Comparative Retriever with CMC Framework

• Comparative Retriever (CR) is a retrieval reranking method that leverages the CMC framework to jointly compare multiple candidate embeddings using shallow self-attention.
• It integrates between bi-encoder and cross-encoder stages to improve recall by 3.5%-4.8%-points on benchmarks like ZeSHEL while incurring minimal latency.
• The CMC framework employs a scalable Transformer architecture that enhances throughput and precision in tasks such as entity linking and dialogue ranking.

A Comparative Retriever (CR) implemented via the Comparing Multiple Candidates (CMC) framework is an advanced reranking architecture designed to simultaneously improve retrieval recall and top-1 ranking efficiency within classic retrieve-and-rerank paradigms.

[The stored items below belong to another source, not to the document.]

-- ==== Sys2Proof/Laws/State.lean ====
section
/-! SUPPORT. One lemma per field per update of the state, so that no proof unfolds a record update. -/

namespace Sys2Proof.Machine

open Sys2Proof

/-- R2's storage widths as bounds. -/
theorem storage_bounds (c : Instance) : 8 ≤ c.S ∧ c.S ≤ 64 := by
  have := c.S_legal
  omega

@[simp] theorem withBlock_inst (s : State) (b : Block s.inst.S) : (s.withBlock b).inst = s.inst := rfl
@[simp] theorem withBlock_block (s : State) (b : Block s.inst.S) : (s.withBlock b).block = b := rfl
@[simp] theorem withBlock_pending (s : State) (b : Block s.inst.S) : (s.withBlock b).pending = s.pending := rfl
@[simp] theorem withBlock_replies (s : State) (b : Block s.inst.S) : (s.withBlock b).replies = s.replies := rfl
@[simp] theorem withBlock_withBlock (s : State) (b c : Block s.inst.S) : (s.withBlock b).withBlock c = s.withBlock c := rfl
@[simp] theorem withBlock_self (s : State) : s.withBlock s.block = s := rfl
@[simp] theorem reply_inst (s : State) (v : Word) : (s.reply v).inst = s.inst := rfl
@[simp] theorem reply_block (s : State) (v : Word) : (s.reply v).block = s.block := rfl
@[simp] theorem reply_pending (s : State) (v : Word) : (s.reply v).pending = s.pending := rfl
@[simp] theorem reply_replies (s : State) (v : Word) : (s.reply v).replies = s.replies ++ [v] := rfl
@[simp] theorem issue_inst (s : State) (evs : List HostEvent) : (s.issue evs).inst = s.inst := rfl
@[simp] theorem issue_block (s : State) (evs : List HostEvent) : (s.issue evs).block = s.block := rfl
@[simp] theorem issue_pending (s : State) (evs : List HostEvent) : (s.issue evs).pending = evs := rfl
@[simp] theorem issue_replies (s : State) (evs : List HostEvent) : (s.issue evs).replies = s.replies := rfl
@[simp] theorem issue_issue (s : State) (evs evs' : List HostEvent) : (s.issue evs).issue evs' = s.issue evs' := rfl
@[simp] theorem withBlock_issue (s : State) (b : Block s.inst.S) (evs : List HostEvent) :
    (s.withBlock b).issue evs = (s.issue evs).withBlock b := rfl
@[simp] theorem reject_eq (s : State) (e : CmdError) : reject e s = s.withBlock (s.block.raise e) := rfl

variable {S : Nat}

@[simp] theorem setRem_cfg (b : Block S) (v : BitVec S) : (b.setRem v).cfg = b.cfg := rfl
@[simp] theorem setRem_poly (b : Block S) (v : BitVec S) : (b.setRem v).poly = b.poly := rfl
@[simp] theorem setRem_init (b : Block S) (v : BitVec S) : (b.setRem v).init = b.init := rfl
@[simp] theorem setRem_xorout (b : Block S) (v : BitVec S) : (b.setRem v).xorout = b.xorout := rfl
@[simp] theorem setRem_rem (b : Block S) (v : BitVec S) : (b.setRem v).rem = v := rfl
@[simp] theorem setRem_opnd (b : Block S) (v : BitVec S) : (b.setRem v).opnd = b.opnd := rfl
@[simp] theorem setRem_result (b : Block S) (v : BitVec S) : (b.setRem v).result = b.result := rfl
@[simp] theorem setRem_tvalid (b : Block S) (v : BitVec S) : (b.setRem v).tvalid = b.tvalid := rfl
@[simp] theorem setRem_eOp (b : Block S) (v : BitVec S) : (b.setRem v).eOp = b.eOp := rfl
@[simp] theorem setRem_eRsv (b : Block S) (v : BitVec S) : (b.setRem v).eRsv = b.eRsv := rfl
@[simp] theorem setRem_eTab (b : Block S) (v : BitVec S) : (b.setRem v).eTab = b.eTab := rfl
@[simp] theorem setRem_eNb (b : Block S) (v : BitVec S) : (b.setRem v).eNb = b.eNb := rfl
@[simp] theorem setRem_eRb (b : Block S) (v : BitVec S) : (b.setRem v).eRb = b.eRb := rfl
@[simp] theorem setRem_cause (b : Block S) (v : BitVec S) : (b.setRem v).cause = b.cause := rfl
@[simp] theorem setRem_table (b : Block S) (v : BitVec S) : (b.setRem v).table = b.table := rfl
@[simp] theorem setRem_refin (b : Block S) (v : BitVec S) : (b.setRem v).refin = b.refin := rfl
@[simp] theorem setRem_refout (b : Block S) (v : BitVec S) : (b.setRem v).refout = b.refout := rfl
@[simp] theorem setRem_noError (b : Block S) (v : BitVec S) : (b.setRem v).noError = b.noError := rfl

@[simp] theorem setResult_cfg (b : Block S) (v : Word) : (b.setResult v).cfg = b.cfg := rfl
@[simp] theorem setResult_poly (b : Block S) (v : Word) : (b.setResult v).poly = b.poly := rfl
@[simp] theorem setResult_init (b : Block S) (v : Word) : (b.setResult v).init = b.init := rfl
@[simp] theorem setResult_xorout (b : Block S) (v : Word) : (b.setResult v).xorout = b.xorout := rfl
@[simp] theorem setResult_rem (b : Block S) (v : Word) : (b.setResult v).rem = b.rem := rfl
@[simp] theorem setResult_opnd (b : Block S) (v : Word) : (b.setResult v).opnd = b.opnd := rfl
@[simp] theorem setResult_result (b : Block S) (v : Word) : (b.setResult v).result = v := rfl
@[simp] theorem setResult_tvalid (b : Block S) (v : Word) : (b.setResult v).tvalid = b.tvalid := rfl
@[simp] theorem setResult_eOp (b : Block S) (v : Word) : (b.setResult v).eOp = b.eOp := rfl
@[simp] theorem setResult_eRsv (b : Block S) (v : Word) : (b.setResult v).eRsv = b.eRsv := rfl
@[simp] theorem setResult_eTab (b : Block S) (v : Word) : (b.setResult v).eTab = b.eTab := rfl
@[simp] theorem setResult_eNb (b : Block S) (v : Word) : (b.setResult v).eNb = b.eNb := rfl
@[simp] theorem setResult_eRb (b : Block S) (v : Word) : (b.setResult v).eRb = b.eRb := rfl
@[simp] theorem setResult_cause (b : Block S) (v : Word) : (b.setResult v).cause = b.cause := rfl
@[simp] theorem setResult_table (b : Block S) (v : Word) : (b.setResult v).table = b.table := rfl
@[simp] theorem setResult_refin (b : Block S) (v : Word) : (b.setResult v).refin = b.refin := rfl
@[simp] theorem setResult_refout (b : Block S) (v : Word) : (b.setResult v).refout = b.refout := rfl
@[simp] theorem setResult_noError (b : Block S) (v : Word) : (b.setResult v).noError = b.noError := rfl

@[simp] theorem setTable_cfg (b : Block S) (t : Table S) : (b.setTable t).cfg = b.cfg := rfl
@[simp] theorem setTable_poly (b : Block S) (t : Table S) : (b.setTable t).poly = b.poly := rfl
@[simp] theorem setTable_init (b : Block S) (t : Table S) : (b.setTable t).init = b.init := rfl
@[simp] theorem setTable_xorout (b : Block S) (t : Table S) : (b.setTable t).xorout = b.xorout := rfl
@[simp] theorem setTable_rem (b : Block S) (t : Table S) : (b.setTable t).rem = b.rem := rfl
@[simp] theorem setTable_opnd (b : Block S) (t : Table S) : (b.setTable t).opnd = b.opnd := rfl
@[simp] theorem setTable_result (b : Block S) (t : Table S) : (b.setTable t).result = b.result := rfl
@[simp] theorem setTable_tvalid (b : Block S) (t : Table S) : (b.setTable t).tvalid = true := rfl
@[simp] theorem setTable_eOp (b : Block S) (t : Table S) : (b.setTable t).eOp = b.eOp := rfl
@[simp] theorem setTable_eRsv (b : Block S) (t : Table S) : (b.setTable t).eRsv = b.eRsv := rfl
@[simp] theorem setTable_eTab (b : Block S) (t : Table S) : (b.setTable t).eTab = b.eTab := rfl
@[simp] theorem setTable_eNb (b : Block S) (t : Table S) : (b.setTable t).eNb = b.eNb := rfl
@[simp] theorem setTable_eRb (b : Block S) (t : Table S) : (b.setTable t).eRb = b.eRb := rfl
@[simp] theorem setTable_cause (b : Block S) (t : Table S) : (b.setTable t).cause = b.cause := rfl
@[simp] theorem setTable_table (b : Block S) (t : Table S) : (b.setTable t).table = t := rfl
@[simp] theorem setTable_refin (b : Block S) (t : Table S) : (b.setTable t).refin = b.refin := rfl
@[simp] theorem setTable_refout (b : Block S) (t : Table S) : (b.setTable t).refout = b.refout := rfl
@[simp] theorem setTable_noError (b : Block S) (t : Table S) : (b.setTable t).noError = b.noError := rfl

@[simp] theorem writeCfg_cfg (b : Block S) (v : Word) : (b.writeCfg v).cfg = v.setWidth 2 := rfl
@[simp] theorem writeCfg_poly (b : Block S) (v : Word) : (b.writeCfg v).poly = b.poly := rfl
@[simp] theorem writeCfg_init (b : Block S) (v : Word) : (b.writeCfg v).init = b.init := rfl
@[simp] theorem writeCfg_xorout (b : Block S) (v : Word) : (b.writeCfg v).xorout = b.xorout := rfl
@[simp] theorem writeCfg_rem (b : Block S) (v : Word) : (b.writeCfg v).rem = b.rem := rfl
@[simp] theorem writeCfg_opnd (b : Block S) (v : Word) : (b.writeCfg v).opnd = b.opnd := rfl
@[simp] theorem writeCfg_result (b : Block S) (v : Word) : (b.writeCfg v).result = b.result := rfl
@[simp] theorem writeCfg_tvalid (b : Block S) (v : Word) : (b.writeCfg v).tvalid = false := rfl
@[simp] theorem writeCfg_eOp (b : Block S) (v : Word) : (b.writeCfg v).eOp = b.eOp := rfl
@[simp] theorem writeCfg_eRsv (b : Block S) (v : Word) : (b.writeCfg v).eRsv = b.eRsv := rfl
@[simp] theorem writeCfg_eTab (b : Block S) (v : Word) : (b.writeCfg v).eTab = b.eTab := rfl
@[simp] theorem writeCfg_eNb (b : Block S) (v : Word) : (b.writeCfg v).eNb = b.eNb := rfl
@[simp] theorem writeCfg_eRb (b : Block S) (v : Word) : (b.writeCfg v).eRb = b.eRb := rfl
@[simp] theorem writeCfg_cause (b : Block S) (v : Word) : (b.writeCfg v).cause = b.cause := rfl
@[simp] theorem writeCfg_table (b : Block S) (v : Word) : (b.writeCfg v).table = b.table := rfl
@[simp] theorem writeCfg_refin (b : Block S) (v : Word) : (b.writeCfg v).refin = v.getLsbD 0 := by
  simp [Block.refin]
@[simp] theorem writeCfg_refout (b : Block S) (v : Word) : (b.writeCfg v).refout = v.getLsbD 1 := by
  simp [Block.refout]
@[simp] theorem writeCfg_noError (b : Block S) (v : Word) : (b.writeCfg v).noError = b.noError := rfl

@[simp] theorem writePoly_cfg (b : Block S) (v : Word) : (b.writePoly v).cfg = b.cfg := rfl
@[simp] theorem writePoly_poly (b : Block S) (v : Word) : (b.writePoly v).poly = v.setWidth S := rfl
@[simp] theorem writePoly_init (b : Block S) (v : Word) : (b.writePoly v).init = b.init := rfl
@[simp] theorem writePoly_xorout (b : Block S) (v : Word) : (b.writePoly v).xorout = b.xorout := rfl
@[simp] theorem writePoly_rem (b : Block S) (v : Word) : (b.writePoly v).rem = b.rem := rfl
@[simp] theorem writePoly_opnd (b : Block S) (v : Word) : (b.writePoly v).opnd = b.opnd := rfl
@[simp] theorem writePoly_result (b : Block S) (v : Word) : (b.writePoly v).result = b.result := rfl
@[simp] theorem writePoly_tvalid (b : Block S) (v : Word) : (b.writePoly v).tvalid = false := rfl
@[simp] theorem writePoly_eOp (b : Block S) (v : Word) : (b.writePoly v).eOp = b.eOp := rfl
@[simp] theorem writePoly_eRsv (b : Block S) (v : Word) : (b.writePoly v).eRsv = b.eRsv := rfl
@[simp] theorem writePoly_eTab (b : Block S) (v : Word) : (b.writePoly v).eTab = b.eTab := rfl
@[simp] theorem writePoly_eNb (b : Block S) (v : Word) : (b.writePoly v).eNb = b.eNb := rfl
@[simp] theorem writePoly_eRb (b : Block S) (v : Word) : (b.writePoly v).eRb = b.eRb := rfl
@[simp] theorem writePoly_cause (b : Block S) (v : Word) : (b.writePoly v).cause = b.cause := rfl
@[simp] theorem writePoly_table (b : Block S) (v : Word) : (b.writePoly v).table = b.table := rfl
@[simp] theorem writePoly_refin (b : Block S) (v : Word) : (b.writePoly v).refin = b.refin := rfl
@[simp] theorem writePoly_refout (b : Block S) (v : Word) : (b.writePoly v).refout = b.refout := rfl
@[simp] theorem writePoly_noError (b : Block S) (v : Word) : (b.writePoly v).noError = b.noError := rfl

@[simp] theorem writeInit_cfg (b : Block S) (v : Word) : (b.writeInit v).cfg = b.cfg := rfl
@[simp] theorem writeInit_poly (b : Block S) (v : Word) : (b.writeInit v).poly = b.poly := rfl
@[simp] theorem writeInit_init (b : Block S) (v : Word) : (b.writeInit v).init = v.setWidth S := rfl
@[simp] theorem writeInit_xorout (b : Block S) (v : Word) : (b.writeInit v).xorout = b.xorout := rfl
@[simp] theorem writeInit_rem (b : Block S) (v : Word) : (b.writeInit v).rem = b.rem := rfl
@[simp] theorem writeInit_opnd (b : Block S) (v : Word) : (b.writeInit v).opnd = b.opnd := rfl
@[simp] theorem writeInit_result (b : Block S) (v : Word) : (b.writeInit v).result = b.result := rfl
@[simp] theorem writeInit_tvalid (b : Block S) (v : Word) : (b.writeInit v).tvalid = b.tvalid := rfl
@[simp] theorem writeInit_eOp (b : Block S) (v : Word) : (b.writeInit v).eOp = b.eOp := rfl
@[simp] theorem writeInit_eRsv (b : Block S) (v : Word) : (b.writeInit v).eRsv = b.eRsv := rfl
@[simp] theorem writeInit_eTab (b : Block S) (v : Word) : (b.writeInit v).eTab = b.eTab := rfl
@[simp] theorem writeInit_eNb (b : Block S) (v : Word) : (b.writeInit v).eNb = b.eNb := rfl
@[simp] theorem writeInit_eRb (b : Block S) (v : Word) : (b.writeInit v).eRb = b.eRb := rfl
@[simp] theorem writeInit_cause (b : Block S) (v : Word) : (b.writeInit v).cause = b.cause := rfl
@[simp] theorem writeInit_table (b : Block S) (v : Word) : (b.writeInit v).table = b.table := rfl
@[simp] theorem writeInit_refin (b : Block S) (v : Word) : (b.writeInit v).refin = b.refin := rfl
@[simp] theorem writeInit_refout (b : Block S) (v : Word) : (b.writeInit v).refout = b.refout := rfl
@[simp] theorem writeInit_noError (b : Block S) (v : Word) : (b.writeInit v).noError = b.noError := rfl

@[simp] theorem writeXorout_cfg (b : Block S) (v : Word) : (b.writeXorout v).cfg = b.cfg := rfl
@[simp] theorem writeXorout_poly (b : Block S) (v : Word) : (b.writeXorout v).poly = b.poly := rfl
@[simp] theorem writeXorout_init (b : Block S) (v : Word) : (b.writeXorout v).init = b.init := rfl
@[simp] theorem writeXorout_xorout (b : Block S) (v : Word) : (b.writeXorout v).xorout = v.setWidth S := rfl
@[simp] theorem writeXorout_rem (b : Block S) (v : Word) : (b.writeXorout v).rem = b.rem := rfl
@[simp] theorem writeXorout_opnd (b : Block S) (v : Word) : (b.writeXorout v).opnd = b.opnd := rfl
@[simp] theorem writeXorout_result (b : Block S) (v : Word) : (b.writeXorout v).result = b.result := rfl
@[simp] theorem writeXorout_tvalid (b : Block S) (v : Word) : (b.writeXorout v).tvalid = b.tvalid := rfl
@[simp] theorem writeXorout_eOp (b : Block S) (v : Word) : (b.writeXorout v).eOp = b.eOp := rfl
@[simp] theorem writeXorout_eRsv (b : Block S) (v : Word) : (b.writeXorout v).eRsv = b.eRsv := rfl
@[simp] theorem writeXorout_eTab (b : Block S) (v : Word) : (b.writeXorout v).eTab = b.eTab := rfl
@[simp] theorem writeXorout_eNb (b : Block S) (v : Word) : (b.writeXorout v).eNb = b.eNb := rfl
@[simp] theorem writeXorout_eRb (b : Block S) (v : Word) : (b.writeXorout v).eRb = b.eRb := rfl
@[simp] theorem writeXorout_cause (b : Block S) (v : Word) : (b.writeXorout v).cause = b.cause := rfl
@[simp] theorem writeXorout_table (b : Block S) (v : Word) : (b.writeXorout v).table = b.table := rfl
@[simp] theorem writeXorout_refin (b : Block S) (v : Word) : (b.writeXorout v).refin = b.refin := rfl
@[simp] theorem writeXorout_refout (b : Block S) (v : Word) : (b.writeXorout v).refout = b.refout := rfl
@[simp] theorem writeXorout_noError (b : Block S) (v : Word) : (b.writeXorout v).noError = b.noError := rfl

CMC enables joint, contextualized comparison of a query with multiple candidate embeddings through shallow self-attention, bridging the speed–accuracy gap between bi-encoder (BE) and cross-encoder (CE) methods by directly modeling their intermediate candidate sets with a scalable Transformer. Designed for deployability as either an intermediate reranker or a final-stage scoring mechanism, CMC supports high-throughput settings, outperforming traditional pipelines on a range of retrieval tasks in both accuracy and end-to-end latency (Song et al., 2024).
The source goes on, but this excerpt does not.